Cover des RomansNun habe ich die Rezension über den Manga "Dark Water" geschrieben und das Buch davor gelesen. Danach den Film gesehen. Ist ja doch immer sehr interessant, die einzelnen Möglichkeiten zu vergleichen. Jedes Medium verfügt über andere Schwächen, die Stärken können unterschiedlich gesetzt werden. Wo ein Buch vor allem durch Sprache und Gefühle Spannung erzeugen kann, sind im Film hauptsächlich die Bilder das tragende Element, im Manga kann eine Zeichnung ebenso aussagekräftig sein wie ein Satz oder eine bewegte Szene. Allerdings hat mich der Manga eher enttäuscht, nachdem ich das Buch gelesen hatte.

"Dark Water" ist kein Roman im eigentlichen Sinne, sondern eher eine Sammlung von Kurzgeschichten, die durch Prolog und Epilog zusammengehalten werden. Alle Geschichten haben gemeinsam, dass in ihnen das Wasser eine wichtige Rolle einnimmt. Die erste und längste davon gab dem Buch seinen Namen und handelt von der alleinerziehenden Mutter Yoshimi, die mit ihrer Tochter Ikuko in einem alten Haus lebt, welches nur noch als Bürokomplex verwendet wird. Ein altes leerstehendes Haus, eine seltsame Tasche, unauffällige Schwebepartikel im Wasserglas, die ängstlichen Gedanken einer Frau und ein Unglück, das sich vor zwei Jahren ereignete, bilden die Grundlage für unheimlichen Grusel. Nichts Konkretes, nur Ängste, Ahnungen und ein kühler Wind verursachen beim Leser eine gehörige Gänsehaut.

Was mir besonders gefallen hat, war die Art des Grusels: es müssen nicht immer Dämonen oder finstere Kreaturen sein, keine grausamen Serienkiller. "Dark Water" spielt mit den Urängsten der Menschen.
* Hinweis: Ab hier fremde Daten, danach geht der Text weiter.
-- ==== Sys2Proof/Laws/Check.lean ====
section
/-! SUPPORT. The model's check code is the remainder of a division (R143, R85). -/

namespace Sys2Proof.Machine

/-- A step of the division on a zero bit. -/
def shiftStep (r : BitVec 16) : BitVec 16 := r <<< 1 ^^^ (if r.msb then 0x8005 else 0)

theorem divisionStep_eq (r : BitVec 16) (b : Bool) : divisionStep r b = shiftStep r ^^^ (if b then 1 else 0) := by
  unfold divisionStep shiftStep
  have h : (r.concat b).msb = r.msb := by simp [BitVec.msb_concat]
  have e : (r.concat b).setWidth 16 = r <<< 1 ^^^ (if b then 1 else 0) := by
    refine BitVec.eq_of_getLsbD_eq fun i hi => ?_
    cases b <;> interval_cases i <;> simp
  simp only [h]
  cases r.msb with
  | false => simp [e]
  | true => simp [BitVec.setWidth_xor, e]; ac_rfl

theorem crcBit_eq (c : BitVec 16) (b : Bool) : crcBit c b = shiftStep c ^^^ (if b then 0x8005 else 0) := by
  unfold crcBit shiftStep
  cases c.msb <;> cases b <;> simp

theorem shiftStep_xor (x y : BitVec 16) : shiftStep (x ^^^ y) = shiftStep x ^^^ shiftStep y := by
  unfold shiftStep
  rw [BitVec.shiftLeft_xor_distrib, BitVec.msb_xor]
  cases x.msb <;> cases y.msb <;> simp
  · ac_rfl
  · ac_rfl
  · rw [show ∀ a b c : BitVec 16, a ^^^ c ^^^ (b ^^^ c) = a ^^^ b ^^^ (c ^^^ c) from fun _ _ _ => by ac_rfl]; simp

/-- The zeros behind a message are steps of the one kind. -/
theorem division_zeros (n : Nat) (r : BitVec 16) :
    (List.replicate n false).foldl divisionStep r = shiftStep^[n] r := by
  induction n generalizing r with
  | zero => rfl
  | succ n ih => rw [List.replicate_succ, List.foldl_cons, ih, divisionStep_eq]; simp

theorem shiftSteps_xor (n : Nat) (x y : BitVec 16) : shiftStep^[n] (x ^^^ y) = shiftStep^[n] x ^^^ shiftStep^[n] y := by
  induction n generalizing x y with
  | zero => rfl
  | succ n ih => rw [Function.iterate_succ_apply, shiftStep_xor, ih]; rfl

/-- Bit by bit the model's register is the remainder behind 16 zeros. -/
theorem foldl_crcBit (bits : List Bool) (r : BitVec 16) :
    bits.foldl crcBit (shiftStep^[16] r) = shiftStep^[16] (bits.foldl divisionStep r) := by
  induction bits generalizing r with
  | nil => rfl
  | cons b bits ih =>
    rw [List.foldl_cons, List.foldl_cons, ← ih]
    congr 1
    rw [crcBit_eq, divisionStep_eq, shiftSteps_xor, ← Function.iterate_succ_apply' shiftStep 16,
      Function.iterate_succ_apply]
    congr 1
    cases b <;> decide

theorem foldl_crcBit_checkCode (bits : List Bool) : bits.foldl crcBit 0 = checkCode bits := by
  have h := foldl_crcBit bits 0
  rw [show shiftStep^[16] 0 = 0 by decide] at h
  rw [h, checkCode, List.foldl_append, division_zeros]

/-- The bits of a byte, the most significant first. -/
def byteBits (b : Byte) : List Bool := (List.range 8).map fun j => b.getLsbD (7 - j)

theorem crc_eq_checkCode (bs : List Byte) : crc bs = checkCode (bs.flatMap byteBits) := by
  rw [← foldl_crcBit_checkCode, crc, List.foldl_flatMap]
  rfl

theorem range_flatMap_bits (g : Nat → Bool) (n : Nat) :
    ((List.range n).flatMap fun k => (List.range 8).map fun j => g (8 * k + j)) = (List.range (8 * n)).map g := by
  induction n with
  | zero => rfl
  | succ n ih =>
    rw [List.range_succ (n := n), List.flatMap_append, ih, Nat.mul_succ, List.range_add, List.map_append]
    simp

/-- The check code over the first bytes of a value of n bytes is that of the bits above its last 16. -/
theorem crc_bytesFrom {n : Nat} (v : BitVec (8 * (n + 2))) :
    crc (bytesFrom (n + 2) v 0 n) = checkCode (coveredBits v) := by
  rw [crc_eq_checkCode]
  congr 1
  rw [bytesFrom, coveredBits, show 8 * (n + 2) - 16 = 8 * n by omega, ← range_flatMap_bits, List.flatMap_map]
  refine List.flatMap_congr fun k hk => ?_
  rw [List.mem_range] at hk
  refine List.map_congr_left fun j hj => ?_
  rw [List.mem_range] at hj
  rw [byteAt, BitVec.getLsbD_extractLsb']
  simp only [show 7 - j < 8 by omega, decide_true, Bool.true_and]
  congr 1
  omega

/-- A good cell is one that is not all zero and whose last two bytes are the check code of the others (R143). -/
theorem cellGood_iff (c : Cell) : cellGood c = true ↔ c ≠ 0 ∧ checkCode (coveredBits c) = c.extractLsb' 0 16 := by
  unfold cellGood
  rw [Bool.and_eq_true, decide_eq_true_eq, decide_eq_true_eq, crc_bytesFrom (n := 36) c, and_comm]

/-- A page whose last two bytes are the check code of the others (R85). -/
theorem pageGood_iff (p : Page) : pageGood p = true ↔ checkCode (coveredBits p) = p.extractLsb' 0 16 := by
  unfold pageGood
  rw [decide_eq_true_eq, crc_bytesFrom (n := 510) p]

end Sys2Proof.Machine
end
Furcht verursacht nicht die Handlung, nicht das Geschehen, sondern einzig und alleine die Gedanken und Ängste der jeweiligen Protagonisten, in die man sich sehr gut hineinversetzen kann. Ob sie dem Tod nur knapp entronnen sind, was sie nun letzendlich gesehen haben, oder ob alles nur Einbildung ist, bleibt meist dem Leser überlassen.

Deswegen ist diese Art des Horrors wohl auch Geschmackssache. Mancher Leser wird es einfach beiseite wischen und nicht verstehen, was an ein paar knarzenden Dielen, einem kühlen Wind und einer im Müll liegenden Tasche so schaurig sein soll, ein anderer wird nachts das Licht brennen lassen. Was mich betrifft: ich las das Buch gerne und mit wohligem Frösteln, schlaflose Nächte hat es mir allerdings nicht beschert. Es hat mich nicht sonderlich bereichert, aber zwischendurch einmal ganz nett unterhalten.

Einen Tipp, wem es gefallen könnte, möchte ich nicht geben. Am besten einfach selbst einmal reinschnuppern, falls die Rezension interessant klang. Was der einzelne Leser dann damit anfängt, kann ich schwer beurteilen. Kultur aus Asien ist eben doch ganz anders als die unsere, und man muss sich erst schrittweise daran gewöhnen ...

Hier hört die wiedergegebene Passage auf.